San Juan Bautista officials neglected to take one of the crucial steps necessary whenever anything is constructed in the city – built, literally, on a foundation of history.
After the Aromas/San Juan School District started tearing out grass about two weeks ago for an approved project to build a six-acre recreation area with two soccer fields, two baseball fields and a parking lot next to San Juan School, a resident called and notified officials the property might be historically sensitive.
School leaders looked into the claim – which, it turns out, very well might be true. The plot in question is around the area where the original El Camino Real led into the city. The El Camino Real is the trail connecting the state’s cherished missions, including the one on which San Juan prides itself.
School officials’ action – after the far more blaring inaction by the city – has come too late and shows that more attention must be given to such precautions at the outset of public projects, as opposed to smack-dab in the middle, and after ground is broken.
Preserving history should be a top priority for any public official in the Mission City. We only hope, meanwhile, that something historically valuable already hasn’t been destroyed by this flawed process.
While the district is now taking steps to avoid tearing up historic artifacts, the archeologist it recently hired to watch over the digging process expressed frustration last week at the timing of their concern.
The archeologist from California State University, Monterey Bay, Ruben Mendoza, said this to Free Lance reporter Alice Joy: “We want to minimize damages to the historical documents that exist.

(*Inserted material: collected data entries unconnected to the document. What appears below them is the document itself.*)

-- ==== Sys2Proof/Safety.lean ====
section
/-! DEFINITION. The terms the statements use: the invariant of the block's registers, the requests accepted and responses
delivered along a run, runs of the block for given port levels, agreement of two states on all that can still matter, and
the set of jump indices of a key. -/

namespace Sys2Proof.Machine

/-- What holds in ITER (R109): a positive bucket count, and either no body has run, or `b` is a bucket, the next index is
above it and below 2^62, and there have been at least 1 and at most `b + 1` bodies. -/
def State.IterOk (s : State) : Prop :=
  1 ≤ s.bk.toInt ∧
  ((s.b = -1#64 ∧ s.j = 0#64 ∧ s.it = 0#32) ∨
   (0 ≤ s.b.toInt ∧ s.b.toInt < s.bk.toInt ∧ s.b.toInt < s.j.toInt ∧ s.j.toInt ≤ (2 ^ 31 - 1) * 2 ^ 31 ∧
    1 ≤ s.it.toNat ∧ (s.it.toNat : Int) ≤ s.b.toInt + 1))

/-- What holds in RESP: a status code that R76 names; data and iteration count 0 with `CLAMPED` and `ILLEGAL_OP`; and an
iteration count that some bucket count allows (R76, R108). -/
def State.RespOk (s : State) : Prop :=
  (s.rs = Status.ok.code ∨ (s.rs = Status.clamped.code ∨ s.rs = Status.illegalOp.code) ∧ s.rd = 0#64 ∧ s.ri = 0#32) ∧
  s.ri.toNat ≤ 2 ^ 31 - 1

/-- The invariant of the block's registers. -/
def State.Inv (s : State) : Prop := (s.st = .iter → s.IterOk) ∧ (s.st = .resp → s.RespOk)

/-- The request accepted at the coming edge. -/
def State.accepted (s : State) : Option Instr :=
  match s.kind with
  | .accept w => some (decode w)
  | _ => none

/-- The response delivered at the coming edge (R34, R56). -/
def State.delivered (s : State) : Option Response :=
  match s.kind with
  | .deliver => some { data := s.rd, status := s.rs, iters := s.ri }
  | _ => none

/-- The requests accepted in the next `n` edges, in order; a run that stops accepts no more. -/
def acceptedIn : Nat → State → List Instr
  | 0, _ => []
  | n + 1, s =>
    match step s with
    | .next t => s.accepted.toList ++ acceptedIn n t
    | _ => []

/-- The responses delivered in the next `n` edges, in order. -/
def deliveredIn : Nat → State → List Response
  | 0, _ => []
  | n + 1, s =>
    match step s with
    | .next t => s.delivered.toList ++ deliveredIn n t
    | _ => []

/-- Is none of the next `n` edges a reset edge? -/
def noResetIn : Nat → State → Bool
  | 0, _ => true
  | n + 1, s =>
    match step s with
    | .next t => s.kind != .reset && noResetIn n t
    | _ => true

/-- One edge's inputs to the block: the levels on its ports, and whether the edge is a stall edge (R211). -/
structure EdgeIn where
  ports : PortIn
  stall : Bool
deriving DecidableEq, Repr

/-- The block alone over a sequence of edges. -/
def blockRun : List EdgeIn → State → Host.Outcome State Fault Refusal
  | [], s => .next s
  | e :: es, s =>
    match blockEdge e.ports e.stall s with
    | .next t => blockRun es t
    | .fault f => .fault f
    | .refused r => .refused r

/-- The number of edges of a sequence that are not stall edges. -/
def liveEdges (es : List EdgeIn) : Nat := (es.filter (fun e => !e.stall)).length

/-- The edges an operation takes from its acceptance to RESP, after the accepting edge: the bodies and the exit of an
unclamped ASSIGN, none otherwise (R210). -/
def edgesToResp : Instr → Nat
  | .assign key buckets => if clampTest buckets then 0 else (assign key buckets).iters.toNat + 1
  | _ => 0

/-- Two states that agree on all that can still matter: everything but the registers that R28 and R36 say are written
before they are read. -/
def State.SameVisible (s t : State) : Prop :=
  s.st = t.st ∧ s.script = t.script ∧ s.stalls = t.stalls ∧ s.record = t.record ∧
  (s.st = .iter → s.loopRegs = t.loopRegs ∧ s.bk = t.bk) ∧
  (s.st = .resp → s.rd = t.rd ∧ s.rs = t.rs ∧ s.ri = t.ri)

/-- The loop registers after `t` bodies with no exit test (R113). -/
def jumpRegs (key : Word64) : Nat → LoopRegs
  | 0 => LoopRegs.init key
  | t + 1 => (jumpRegs key t).body

/-- `v` is in `J(key)` (R113): an index that the bodies produce while the numerator fits the divider's domain, that is up
to and including the first index that no bucket count exceeds. Indices after that one are no divider input of R109, and no
bucket count could tell them: DEDUCED, safe (log 17). -/
def jumpIndex (key : Word64) (v : Nat) : Prop :=
  ∃ t, (jumpRegs key t).j.toNat = v ∧ ∀ u < t, (jumpRegs key u).j.toNat < 2 ^ 31 - 1

end Sys2Proof.Machine
end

If they’ve survived 200 years, are we going to destroy that in a fortnight? Because unfortunately, a lot of that has been done in San Juan.”
Scary thought, coming from an archeological expert.
Mendoza, who has studied the San Juan area for more than 12 years, pointed out that most of the city is historic property and needs archeological approval for any type of digging.
How, knowing that, could officials have failed to examine six acres in the heart of San Juan without at least questioning its historic sensitivity? It’s inexcusable, to say the least.
We expect school officials to follow through on their now evident concern and take whatever actions are necessary to avoid destroying anymore history than possibly already has perished. What city leaders should do immediately in the aftermath of this discovery is also examine what kind of more rigid, formal steps can be implemented – for all public projects – to ensure this doesn’t happen again.